(Saved data entries)
-- ==== Sys2Proof/Machine/Flags.lean ====
section
/-! DEFINITION. The ALU (41_arithmetic.md R82) and the comparisons. CORE has no flags (10_state.md R24): a comparison answers the word 1 or 0, and a jump tests a value directly. -/

namespace Sys2Proof.Machine

/-- `alu(v)`: the exact result if it lies in I64, else `ArithmeticOverflow` or `wrap64(v)` by `OVERFLOW_POLICY` (41_arithmetic.md R82). -/
def alu (cfg : Config) (v : Int) : Except Raise Word :=
  if InI64 v then .ok (Word.ofInt v)
  else
    match cfg.overflow with
    | .fault => .error ⟨.arithmeticOverflow, none, v⟩
    | .wrap => .ok (Word.ofInt (wrap64 v))

/-- The word a comparison writes: 1 or 0 (44_compare.md R88, R89). -/
def truthWord (b : Bool) : Word := if b then 1#64 else 0#64

/-- Signed `a < b` (44_compare.md R88). -/
def signedLess (a b : Word) : Bool := decide (a.toInt < b.toInt)

/-- `a == b` (44_compare.md R89). -/
def sameValue (a b : Word) : Bool := decide (a.toInt = b.toInt)

/-- A value is not 0 (43_branch.md R85). -/
def isNonzero (a : Word) : Bool := decide (a.toInt ≠ 0)

/-- A value is 0 (43_branch.md R86). -/
def isZero (a : Word) : Bool := decide (a.toInt = 0)

end Sys2Proof.Machine
end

EXERCISE BRIEF:
Copy each line above holding "toInt".

ANSWER BELOW:
def signedLess (a b : Word) : Bool := decide (a.toInt < b.toInt)
def sameValue (a b : Word) : Bool := decide (a.toInt = b.toInt)
def isNonzero (a : Word) : Bool := decide (a.toInt ≠ 0)
def isZero (a : Word) : Bool := decide (a.toInt = 0)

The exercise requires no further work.